**Collected data**
= = = = =
-- ==== Sys2Proof/Machine/DistrictRam.lean ====
section
/-! DEFINITION. District RAM (R147 to R150): what both ports of a block do in one fabric cycle. A block is 36,864 cells, row r in
bits 72r + 71 to 72r. The numbers of pins and output bits are the model's own. -/

namespace Sys2Proof.Machine

/-- What user logic gives a port in a cycle: the write and the read request, the address, the lane enables, the data, and INC. -/
structure RamAccess where
  write : Bool
  read : Bool
  addr : Nat
  lanes : Nat
  data : Nat
  inc : Nat
deriving DecidableEq, Repr

/-- The number of pins of a port, and the access that they spell. -/
def ramPins : Nat := 102
def accessOf (v : BitVec 102) : RamAccess :=
  { write := v.getLsbD 0, addr := bitsOf v.toNat 12 1, lanes := bitsOf v.toNat 20 13, data := bitsOf v.toNat 92 21
    inc := bitsOf v.toNat 100 93, read := v.getLsbD 101 }

/-- The bits of a word of a shape (R147). -/
def RamShape.width : RamShape → Nat
  | .w9 => 9
  | .w18 => 18
  | .w36 => 36
  | .w72 => 72

/-- The first cell of the word that a port addresses (R147): a row holds 72 / width words, so word w lies at width × w. -/
def firstCell (g : RamPortSettings) (x : RamAccess) : Nat := g.shape.width * (x.addr % (36864 / g.shape.width))

/-- A stretch of cells, and the cells with a stretch replaced. -/
def cellsAt (c : BitVec 36864) (first n : Nat) : Nat := bitsOf c.toNat (first + n - 1) first
def putCells (c : BitVec 36864) (first n v : Nat) : BitVec 36864 :=
  let mask := BitVec.ofNat 36864 (2 ^ n - 1) <<< first
  (c &&& ~~~mask) ||| (BitVec.ofNat 36864 (v % 2 ^ n) <<< first)

/-- A write by its lane enables, one for each 9 bits that the port covers (R147). -/
def writeLanes (g : RamPortSettings) (x : RamAccess) (c : BitVec 36864) : BitVec 36864 :=
  ((List.range (g.shape.width / 9)).filter (fun l => bitOf x.lanes l)).foldl
    (fun c l => putCells c (firstCell g x + 9 * l) 9 (bitsOf x.data (9 * l + 8) (9 * l))) c

/-! PROTECT (R149): 64 data bits and the 8 check bits of R289. -/

/-- A row with fresh check bits. -/
def protectedRow (data : Nat) : Nat := data % 2 ^ 64 + (checkOf (BitVec.ofNat 64 data)).toNat * 2 ^ 64

/-- The data of a write: lanes that are not enabled are written as zero. -/
def enabledData (x : RamAccess) : Nat :=
  ((List.range 8).map (fun l => if bitOf x.lanes l then bitsOf x.data (9 * l + 8) (9 * l) * 2 ^ (9 * l) else 0)).sum

/-- A protected write: on the whole row where any lane is enabled. -/
def writeProtected (g : RamPortSettings) (x : RamAccess) (c : BitVec 36864) : BitVec 36864 :=
  if x.lanes = 0 then c else putCells c (firstCell g x) 72 (protectedRow (enabledData x))

/-- A protected read of a row: the word, corrected where one bit is wrong and as it stands where two are, with CORR and
UNCORR. -/
def readProtected (row : Nat) : Nat × Bool × Bool :=
  let data := BitVec.ofNat 64 row
  let syn := (checkOf data ^^^ BitVec.ofNat 8 (row / 2 ^ 64)).toNat
  if syn = 0 then (row, false, false)
  else match columnIndex syn dataColumns 0 with
    | some i => (protectedRow (data ^^^ (1#64 <<< i)).toNat, true, false)
    | none => if atMostOneBit syn then (protectedRow data.toNat, true, false) else (row, false, true)

/-! A cycle. -/

/-- PROTECT and COUNT act where the manual allows them (R149, R150). -/
def RamSettings.protects (g : RamSettings) : Bool := g.protect && !g.count && g.a.shape == .w72 && g.b.shape == .w72
def RamSettings.counts (g : RamSettings) : Bool := g.count && (g.a.shape == .w18 || g.a.shape == .w36)

/-- The write of a port; write enables that are held off suppress it (R138, R179). -/
def portWrite (g : RamSettings) (p : RamPortSettings) (x : RamAccess) (c : BitVec 36864) : BitVec 36864 :=
  if x.write then (if g.protects then writeProtected p x c else writeLanes p x c) else c

/-- An output of a port: the word in bits 71:0, CORR in bit 72 and UNCORR in bit 73. -/
def portWord (n : Nat) (corr uncorr : Bool) : BitVec 74 := BitVec.ofNat 74 (n % 2 ^ 72 + flagBit corr 72 + flagBit uncorr 73)

/-- What a port's output takes at the end of a cycle (R147, R148): a read returns the cells before the cycle's writes, checked
under PROTECT; a writing port follows WVIEW, and one that neither reads nor writes keeps its output. -/
def portOutput (g : RamSettings) (p : RamPortSettings) (x : RamAccess) (before after : BitVec 36864) (kept : BitVec 74) :
    BitVec 74 :=
  let word (c : BitVec 36864) : Nat := cellsAt c (firstCell p x) p.shape.width
  if x.write then
    match p.view with
    | .prior => portWord (word before) false false
    | .posted => portWord (word after) false false
    | .still => kept
  else if !x.read then kept
  else if g.protects then
    let r := readProtected (word before)
    portWord r.1 r.2.1 r.2.2
  else portWord (word before) false false

/-- A count request (R150): the saturated sum of the word and INC. -/
def countedSum (p : RamPortSettings) (x : RamAccess) (c : BitVec 36864) : Nat :=
  Nat.min (cellsAt c (firstCell p x) p.shape.width + x.inc) (2 ^ p.shape.width - 1)

/-- The cells as port B reads them: without the count of the cycle before (R150). -/
def RamPorts.lagging (r : RamPorts) (c : BitVec 36864) : BitVec 36864 :=
  match r.counted with
  | some (first, n, v) => putCells c first n v
  | none => c

/-- A cycle of a block in COUNT (R150): port A counts, port B reads and drops writes. -/
def countCycle (g : RamSettings) (a b : RamAccess) (c : BitVec 36864) (r : RamPorts) : BitVec 36864 × RamPorts :=
  let first := firstCell g.a a
  let n := g.a.shape.width
  let sum := countedSum g.a a c
  let c' := putCells c first n sum
  (c', { outA := portWord sum false false, outB := portOutput g g.b { b with write := false } (r.lagging c) c' r.outB
         regA := r.outA, regB := r.outB
         counted := if a.inc = 0 then none else some (first, n, cellsAt c first n) })

/-- A cycle of a block whose ports read and write (R147, R148): where both write a lane, A's data is stored. -/
def portCycle (g : RamSettings) (a b : RamAccess) (c : BitVec 36864) (r : RamPorts) : BitVec 36864 × RamPorts :=
  let c' := portWrite g g.a a (portWrite g g.b b c)
  (c', { outA := portOutput g g.a a c c' r.outA, outB := portOutput g g.b b c c' r.outB, regA := r.outA, regB := r.outB
         counted := none })

/-- A port whose write enables are held off (R179): it writes and counts nothing. -/
def RamAccess.held (x : RamAccess) : RamAccess := { x with lanes := 0, inc := 0 }

/-- A fabric cycle of a block. -/
def ramCycle (g : RamSettings) (weHeld : Bool) (a b : RamAccess) (c : BitVec 36864) (r : RamPorts) : BitVec 36864 × RamPorts :=
  let a := if weHeld then a.held else a
  let b := if weHeld then b.held else b
  if g.counts then countCycle g a b c r else portCycle g a b c r

/-- What a port presents (R147): with its output register one cycle later. -/
def RamPorts.shows (g : RamSettings) (r : RamPorts) (port : Nat) : BitVec 74 :=
  if port = 0 then (if g.a.outReg then r.regA else r.outA) else (if g.b.outReg then r.regB else r.outB)

/-- The port reads in the cycle (R147): one that writes does not. -/
def RamAccess.reads (x : RamAccess) : Bool := x.read && !x.write

/-- The reads of a cycle that found one wrong bit, and the rows in which a read found two (R149). -/
def ramCorrections (a b : RamAccess) (r : RamPorts) : Nat :=
  (if a.reads && r.outA.getLsbD 72 then 1 else 0) + (if b.reads && r.outB.getLsbD 72 then 1 else 0)
def ramDoubles (a b : RamAccess) (r : RamPorts) : List Nat :=
  (if a.reads && r.outA.getLsbD 73 then [a.addr % 512] else []) ++ (if b.reads && r.outB.getLsbD 73 then [b.addr % 512] else [])

end Sys2Proof.Machine
end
= = = = =
**Your objective**
Find the line containing "let c' := portWrite" in the data above. Please transcribe it and every line after it, exactly.

**Exercise response**
  let c' := portWrite g g.a a (portWrite g g.b b c)
  (c', { outA := portOutput g g.a a c c' r.outA, outB := portOutput g g.b b c c' r.outB, regA := r.outA, regB := r.outB
         counted := none })

/-- A port whose write enables are held off (R179): it writes and counts nothing. -/
def RamAccess.held (x : RamAccess) : RamAccess := { x with lanes := 0, inc := 0 }

/-- A fabric cycle of a block. -/
def ramCycle (g : RamSettings) (weHeld : Bool) (a b : RamAccess) (c : BitVec 36864) (r : RamPorts) : BitVec 36864 × RamPorts :=
  let a := if weHeld then a.held else a
  let b := if weHeld then b.held else b
  if g.counts then countCycle g a b c r else portCycle g a b c r

/-- What a port presents (R147): with its output register one cycle later. -/
def RamPorts.shows (g : RamSettings) (r : RamPorts) (port : Nat) : BitVec 74 :=
  if port = 0 then (if g.a.outReg then r.regA else r.outA) else (if g.b.outReg then r.regB else r.outB)

/-- The port reads in the cycle (R147): one that writes does not. -/
def RamAccess.reads (x : RamAccess) : Bool := x.read && !x.write

/-- The reads of a cycle that found one wrong bit, and the rows in which a read found two (R149). -/
def ramCorrections (a b : RamAccess) (r : RamPorts) : Nat :=
  (if a.reads && r.outA.getLsbD 72 then 1 else 0) + (if b.reads && r.outB.getLsbD 72 then 1 else 0)
def ramDoubles (a b : RamAccess) (r : RamPorts) : List Nat :=
  (if a.reads && r.outA.getLsbD 73 then [a.addr % 512] else []) ++ (if b.reads && r.outB.getLsbD 73 then [b.addr % 512] else [])

end Sys2Proof.Machine
end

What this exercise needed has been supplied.